# Free zone or LLC company



## APDP (Sep 8, 2015)

Hi
Iam planning to start up a company that trades in industrial spare parts & provides engineering consultancy services. 
Currently deciding on whether to form a Free Zone company or a LLC. Would prefer to form a free zone company, but have come across some posts saying free zone companies are not allowed to trade in the local market directly. This condition will limit my business, but there are some companies in free zone that are still doing this kind of business.

Would appreciate if anyone practically experienced in this kind of business can advise on the following:

1. Can a free zone company sell materials to other LLC companies in UAE directly or needs a local agent to do that.

2.If I sell in UAE market what are the additional duties i have to pay as a free zone company, other then Custom duty.

3.am i allowed to do business with government organizations as a free zone company

4. am i allowed to do engineering consultancy work for other LLC's and Government organizations in UAE as a free zone company.

5. am i allowed to undertake any construction projects work for other LLC's or Government organizations in UAE as a free zone company.

6. Is there anyway other way to setup this kind of business within UAE without forming a LLC.

Thank you


----------



## V.E.S. (Sep 8, 2015)

It seems that you already understand the main pros and cons of registering the company in free zone.
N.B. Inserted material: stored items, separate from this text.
-- ==== Sys2Proof/Machine/Balance.lean ====
section
/-! DEFINITION. The balancing planner, the readback check and the impedance correlators (R198 to R207). -/

namespace Sys2Proof.Machine

open Sys2Proof

/-- Q32.32 (R198). -/
def q3232 (x : Rat) : Rat := qv 32 (satS 64 (roundAway (x * ((2 ^ 32 : Nat) : Rat))))

/-- root(a, b, p) of R198. -/
def rootQ (a b p : Rat) : Rat := q3232 ((sqrtR 32 (b * b + 4 * a * p) - b) / (2 * a))

/-- Is a channel eligible for balancing in a step? -/
def State.eligible (s : State) (d : StepDue) (c : Nat) : Bool :=
  let v := s.chanEst c
  v.live && v.status % 2 = 1 && !v.held && !v.unknown && v.disSt < 2 && !s.bal.blocked.contains c &&
  !(sget 0 d.alerts (chanFe c)).testBit 10

/-- Is the channel held for an anchor (R200)? -/
def State.balHeld (s : State) (d : StepDue) (c : Nat) : Bool :=
  let lead := s.rdf .est R.EST.ANCHOR 31 16 - s.rdf .est R.EST.ANCHOR 15 0 - s.rdf .bal R.BAL.ANCH 15 0
  0 < d.quiet && lead * 2000 ≤ d.quiet && (s.chanEst c).anchRun != some d.runNo

/-- T_prot of the previous step, 1/64 °C (R211). -/
def State.tProt (s : State) (c : Nat) : Int := (sget {} s.cth.chan c).tprot

/-- The thermal factor f_T (R199). -/
def State.balFt (s : State) (c : Nat) : Rat :=
  let hi := s.rds .bal R.BAL.TLIM 15 0
  let de := s.rds .bal R.BAL.TLIM 31 16
  clamp01 ((hi - s.tProt c : Int) / ((hi - de : Int) : Rat))

/-- A channel's current after horizon, current limit and channel loss (R198). -/
def State.balChannel (s : State) (sbar : Rat) (c : Nat) : Rat :=
  let e := q3232 (sbar - (s.chanEst c).soc)
  let kq : Rat := s.rdf .bal R.BAL.LOSS 15 0
  let kl : Rat := s.rdf .bal R.BAL.LOSS 31 16
  let ch := s.rdf .bal R.BAL.LIM 11 0
  let ilim : Rat := (if s.rdb .bal R.BAL.CFG 1 then min ch 1997 else ch : Nat) / 1000
  let i := if absR e ≤ qv 16 (s.rdf .bal R.BAL.DEADBAND 15 0 : Nat) then 0
    else q3232 (e * (s.capOf c : Rat) * (36 / 10) / (s.rdf .bal R.BAL.CFG 31 16 : Rat))
  let i := if i < -ilim then -ilim else if ilim < i then ilim else i
  let pmax := q3232 (s.balFt c * (s.rdf .bal R.BAL.BUDGET 15 0 : Rat))
  if pmax < q3232 (kq * i * i + kl * absR i) then sgnR i * rootQ kq kl pmax else i

/-- The currents of a front-end scaled to its loss budget, then to its net limit (R198). -/
def State.balFrontEnd (s : State) (is : List (Nat × Rat)) : List (Nat × Rat) :=
  let kq : Rat := s.rdf .bal R.BAL.LOSS 15 0
  let kl : Rat := s.rdf .bal R.BAL.LOSS 31 16
  let a := q3232 (kq * rsum (is.map (fun x => x.2 * x.2)))
  let b := q3232 (kl * rsum (is.map (fun x => absR x.2)))
  let p : Rat := s.rdf .bal R.BAL.BUDGET 31 16
  let k := if p < a + b then rootQ a b p else 1
  let is := is.map (fun x => (x.1, q3232 (k * x.2)))
  let net := absR (rsum (is.map (·.2)))
  let lim : Rat := (s.rdf .bal R.BAL.NET 15 0 : Rat) / 1000
  if lim < net then is.map (fun x => (x.1, q3232 (x.2 * lim / net))) else is

/-- sbar of a step (R198): the mean SOC of the eligible channels, in Q32.32. -/
def State.balMean (s : State) (el : List Nat) : Rat :=
  q3232 (rsum (el.map (fun c => (s.chanEst c).soc)) / (el.length : Rat))

/-- The commands of a step, in mA (R198, R200). -/
def State.balPlan (s : State) (d : StepDue) : List (Nat × Int) :=
  let el := s.presentChans.filter (s.eligible d)
  if !s.running .est || !s.running .bal || !s.rdb .bal R.BAL.CFG 0 || el.length < 2 then []
  else
    let sbar := s.balMean el
    let free := el.filter (fun c => !s.balHeld d c)
    let is := (List.range 64).flatMap (fun f => s.balFrontEnd ((free.filter (fun c => chanFe c = f)).map (fun c => (c, s.balChannel sbar c))))
    let net := absR (rsum (is.map (·.2)))
    let lim : Rat := (s.rdf .bal R.BAL.NET 31 16 : Rat) / 100
    let is := if lim < net then is.map (fun x => (x.1, q3232 (x.2 * lim / net))) else is
    is.foldl (fun m x => sset 0 m x.1 (Int.tdiv (x.2 * 1000 * ((2 ^ 32 : Nat) : Rat)).floor (2 ^ 32 : Nat))) []

/-- sbar of a step as a code. -/
def State.balTarget (s : State) (d : StepDue) : Nat :=
  let el := s.presentChans.filter (s.eligible d)
  if el = [] then 0 else code16 (s.balMean el)

/-- The tick at which the commands of a step take effect (R201). -/
def State.planTick (s : State) (sb : Nat) : Nat :=
  let t := 20 * (sb + 2)
  if s.rdb .bal R.BAL.CFG 1 then (t + 3999) / 4000 * 4000 else t

/-- A step's plan is made, mirrored by the active, and waits for its tick (R198, R201, R213). -/
def State.balStep (s : State) (d : StepDue) : State :=
  let plan := s.balPlan d
  let t := s.planTick d.sb
  let hold := s.running .bal && s.presentChans.any (s.balHeld d)
  let s := { s with bal := { s.bal with plan := plan, plans := s.bal.plans ++ [(t, d.sb, plan)] } }
  let s := (s.wrn .bal R.BAL.TARGET (if s.running .est then s.balTarget d else 0)).wrb .bal R.BAL.STAT 20 hold
  if s.mode = .active then
    s.mirrorItem 0x0006 t (leBytes 8 d.sb ++ leBytes 8 t ++
      (List.range 512).flatMap (fun c => leBytes 2 (unsign 16 (sget 0 plan c))))
  else s

/-- The module's own plan of the step marked `sb`, if it made one that is still to come or came due at the latest (R213). -/
def State.planOf (s : State) (sb : Nat) : Option (List (Nat × Int)) :=
  ((s.bal.met ++ s.bal.plans.map (fun p => (p.2.1, p.2.2))).find? (fun p => p.1 = sb)).map (·.2)

/-- The commands in force at a tick boundary (R201): the latest plan whose tick has come; 0 while BAL is not RUNNING.
Excitation follows EXC_EN while BAL is RUNNING. -/
def State.balTick (s : State) : State :=
  let due := s.bal.plans.filter (fun p => p.1 ≤ s.tick)
  let rest := s.bal.plans.filter (fun p => s.tick < p.1)
  let old := s.bal.cmd
  let new := if !s.running .bal then [] else match due.getLast? with
    | some p => p.2.2
    | none => old
  let since := s.presentChans.foldl (fun m c => if sget 0 old c = sget 0 new c then m else sset 0 m c s.tick) s.bal.since
  let exc := s.running .bal && s.rdb .bal R.BAL.CFG 1
  let s := { s with bal := { s.bal with
    plans := if s.running .bal then rest else []
    met := if due = [] then s.bal.met else due.map (fun (p : Nat × Nat × List (Nat × Int)) => (p.2.1, p.2.2))
    cmd := new
    since := since
    exc := exc } }
  let s := (s.wrb .bal R.BAL.STAT 21 exc).wrf .bal R.BAL.STAT 9 0 new.length
  if due = [] && new = old then s
  else
    let s := match due.getLast? with
      | some p => s.wr64 .bal R.BAL.PLAN_LO R.BAL.PLAN_HI p.2.1
      | none => s
    let s := (List.range 256).foldl (fun s w =>
      s.wrn .bal (R.BAL.CMDOUT w) (unsign 12 (sget 0 new (2 * w)) + 65536 * unsign 12 (sget 0 new (2 * w + 1)))) s
    if new = old then s
    else
      let (b, n) := codePlain (s.presentChans.map (fun c => sget 0 new c - sget 0 old c))
      let s := s.wayEntry 0x05 (leBytes 8 s.tick ++ b)
      if s.running .way && s.mode.runsString then s.incBy .way R.WAY.ESCAPES n else s

/-! ### Readback check (R203) -/

/-- A channel is blocked: listed, counted, flagged and recorded. -/
def State.block (s : State) (c : Nat) (cmd rb : Int) : State :=
  let s := { s with bal := { s.bal with blocked := c :: s.bal.blocked, ovr := sset 0 s.bal.ovr c 0 } }
  let s := s.wrb .bal (R.BAL.BLOCK (c / 32)) (c % 32) true
  let s := ((s.inc .bal R.BAL.BLOCKS).flag .bal 8).wrf .bal R.BAL.STAT 19 10 s.bal.blocked.length
  s.record .bal 0x12 ([1, 0] ++ leBytes 2 c ++ leBytes 2 (unsign 16 cmd) ++ leBytes 2 (unsign 16 rb) ++
    [BitVec.ofNat 8 (s.rdf .bal R.BAL.RBCHK 23 16), 0, 0, 0])

/-- The check of one channel after a step. -/
def State.readback (s : State) (d : StepDue) (c : Nat) : State :=
  let cmd := sget 0 d.steady c
  let a := sget {} d.acc c
  if cmd = 0 || a.rbcnt = 0 || s.bal.blocked.contains c then s
  else
    let m : Rat := (a.rbsum : Rat) / a.rbcnt
    if absR (m - cmd) ≤ (s.rdf .bal R.BAL.RBCHK 11 0 : Rat) then { s with bal := { s.bal with ovr := sset 0 s.bal.ovr c 0 } }
    else
      let k := sget 0 s.bal.ovr c + 1
      if s.rdf .bal R.BAL.RBCHK 23 16 ≤ k then s.block c cmd (roundAway m)
      else { s with bal := { s.bal with ovr := sset 0 s.bal.ovr c k } }

/-- The check of every channel, while BAL runs. -/
def State.readbackAll (s : State) (d : StepDue) : State :=
  if s.running .bal then s.presentChans.foldl (fun s c => s.readback d c) s else s

/-- Channels unblocked by a write of BAL.CMD (R203). -/
def State.unblock (s : State) (f : Nat → Bool) : State :=
  let s := (s.bal.blocked.filter f).foldl (fun s c => s.wrb .bal (R.BAL.BLOCK (c / 32)) (c % 32) false) s
  let s := { s with bal := { s.bal with blocked := s.bal.blocked.filter (fun c => !f c) } }
  s.wrf .bal R.BAL.STAT 19 10 s.bal.blocked.length

/-- UNBLOCK (R203). -/
def execUnblock (dt : Nat) (ch : Fin 512) (s : State) : Host.Outcome State Fault Refusal :=
  .next ((s.elapse dt).hostDo .bal (fun (s : State) => s.unblock (· = ch.val)))

/-- UNBLOCK_ALL (R203). -/
def execUnblockAll (dt : Nat) (s : State) : Host.Outcome State Fault Refusal :=
  .next ((s.elapse dt).hostDo .bal (fun (s : State) => s.unblock (fun _ => true)))

/-! ### Impedance (R204 to R207) -/

/-- Tone frequencies in Hz. -/
def toneHz (m : Nat) : Rat := [1 / 2, 5, 50, 250].getD m 0

/-- The Walsh sign w_r(j) of R204. -/
def walsh (r j : Nat) : Rat := if popCount (r &&& j) 3 % 2 = 0 then 1 else -1

/-- Σ w_r(j_T) x_T e^(−jθ_T) over samples by tick (R206): real and imaginary parts. -/
def correlate (r m : Nat) (xs : List (Nat × Rat)) : Rat × Rat :=
  xs.foldl (fun acc (t, x) =>
    let turn := toneHz m * ((t % 4000 : Nat) : Rat) / 2000
    let w := walsh r (t / 4000 % 8) * x
    (acc.1 + w * Config.sinTurns (turn + 1 / 4), acc.2 - w * Config.sinTurns turn)) (0, 0)

def normSq (z : Rat × Rat) : Rat := z.1 * z.1 + z.2 * z.2

/-- One tone of one channel over the window that ends before T_e: a new value, or none when the window does not
qualify (R207). -/
def State.toneResult (s : State) (te c m : Nat) : Option (Int × Int) :=
  let win := (sget [] s.bal.win c).filter (fun z => te ≤ z.tick + 32000 && z.tick < te)
  let istr := s.bal.istr.filter (fun z => te ≤ z.1 + 32000 && z.1 < te)
  let vs := win.filterMap (fun z => z.v.map (fun v => (z.tick, (v : Rat) * 10)))
  let is := win.filterMap (fun z => z.rb.map (fun b => (z.tick, ((b - z.cmd : Int) : Rat))))
  let ss := istr.filterMap (fun z => z.2.map (fun x => (z.1, x)))
  if vs.length != 32000 || is.length != 32000 || ss.length != 32000 then none
  else
    let r := c % 8
    let v := correlate r m vs
    let i := correlate r m is
    let x := correlate r m ss
    let k := qv 16 (s.rdf .bal R.BAL.ZCFG 15 0 : Nat)
    if normSq x ≤ k * k * normSq i && 64000000 ≤ normSq i then
      let n := normSq i
      some (roundAway (1000 * (v.1 * i.1 + v.2 * i.2) / n), roundAway (1000 * (v.2 * i.1 - v.1 * i.2) / n))
    else none

/-- The results of a channel's tones take their places (R207). -/
def State.toneStep (s : State) (te c m : Nat) : State :=
  let zs := sget [] s.bal.z c
  let old := zs.getD m {}
  let zs4 := (List.range 4).map (fun k => zs.getD k {})
  match s.toneResult te c m with
  | some (re, im) =>
    let s := { s with bal := { s.bal with z := sset [] s.bal.z c (zs4.set m { re := satS 32 re, im := satS 32 im, age := 0 }) } }
    let rt := (s.chanEst c).rTot
    if m = 3 && s.rdf .bal R.BAL.ZCFG 31 24 * rt < (re - rt).natAbs * 256 then (s.inc .bal R.BAL.ZDEVS).flag .bal 10 else s
  | none =>
    let s := { s with bal := { s.bal with z := sset [] s.bal.z c (zs4.set m { old with age := min (old.age + 1) 255 }) } }
    (s.inc .bal R.BAL.ZSKIPS).flag .bal 9

/-- IMPEDANCE_PUBLISHED (R207): the tones of every channel at the chip boundary that waits. -/
def execImpedancePublished (dt : Nat) (s : State) : Host.Outcome State Fault Refusal :=
  let s := s.elapse dt
  match s.bal.zdue with
  | none => .next s
  | some te =>
    let tones := (List.range 4).filter (fun m => s.rdb .bal R.BAL.ZCFG (16 + m))
    let s := { s with bal := { s.bal with zdue := none, zframe := te / 4000 } }
    let s := s.presentChans.foldl (fun s c => tones.foldl (fun s m => s.toneStep te c m) s) s
    .next (s.wayEntry 0x08 (leBytes 8 (te / 4000) ++ s.presentChans.flatMap (fun c => (List.range 4).flatMap (fun m =>
      let z := (sget [] s.bal.z c).getD m {}
      leBytes 4 (unsign 32 z.re) ++ leBytes 4 (unsign 32 z.im) ++ [BitVec.ofNat 8 z.age]))))

/-- A chip boundary (R206): while BAL is RUNNING a window of 32,000 ticks ends and awaits its results. -/
def State.chipBoundary (s : State) : State :=
  if s.running .bal && s.tick % 4000 = 0 then { s with bal := { s.bal with zdue := some s.tick } } else s

/-- A primary stage sample of the string current enters the window. -/
def State.istrSample (s : State) (tick : Nat) (ma : Option Rat) : State :=
  if s.running .bal then
    { s with bal := { s.bal with istr := (tick, ma) :: s.bal.istr.takeWhile (fun z => tick < z.1 + 40000) } }
  else s

/-- A write of ZSEL latches the named channel's impedance results. -/
def State.zselLatch (s : State) (ch : Nat) : State :=
  let s := s.wrn .bal R.BAL.ZSEL ch
  let zs := sget [] s.bal.z ch
  let s := (List.range 4).foldl (fun s m =>
    (s.wri .bal (R.BAL.ZRE m) (zs.getD m {}).re).wri .bal (R.BAL.ZIM m) (zs.getD m {}).im) s
  let s := s.wrn .bal R.BAL.ZAGE ((zs.getD 0 {}).age + 256 * (zs.getD 1 {}).age + 65536 * (zs.getD 2 {}).age +
    16777216 * (zs.getD 3 {}).age)
  (s.wr64 .bal R.BAL.ZFRAME_LO R.BAL.ZFRAME_HI s.bal.zframe)

/-- ZSEL_LATCH (R214): a write of BAL.ZSEL latches the channel's results. -/
def execZselLatch (dt : Nat) (ch : Fin 512) (s : State) : Host.Outcome State Fault Refusal :=
  .next ((s.elapse dt).hostDo .bal (fun (s : State) => s.zselLatch ch.val))

end Sys2Proof.Machine
end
Referring to your questions, please take into account the following:

1.	A free-zone company may sell the goods to other LLCs through local agent or distributor
2.	Normally the free-zone companies do not pay any duties except customs duty which can be between 5 and 100% depending on the nature of product to be cleared
3.	Regarding the other questions it depends on your company’s activity, the type of the project you intend to participate in, etc. But in general if you want to take part in any government projects your company should be listed in a special register of Ministry of Economy and win a tender held by the government.


----------



## APDP (Sep 8, 2015)

Thank you V.E.S. for your reply, it was helpful to understand some additional aspects of free zone companies & project execution.
You are right, I already understand the main pros and cons about free zone company. I was expecting, somebody who has already dealt with similar situation may be able to help me out with some practical solution to this.
It seems like i need to go for a LLC registration to be able to freely trade in the local market without the distributor.

Regards


----------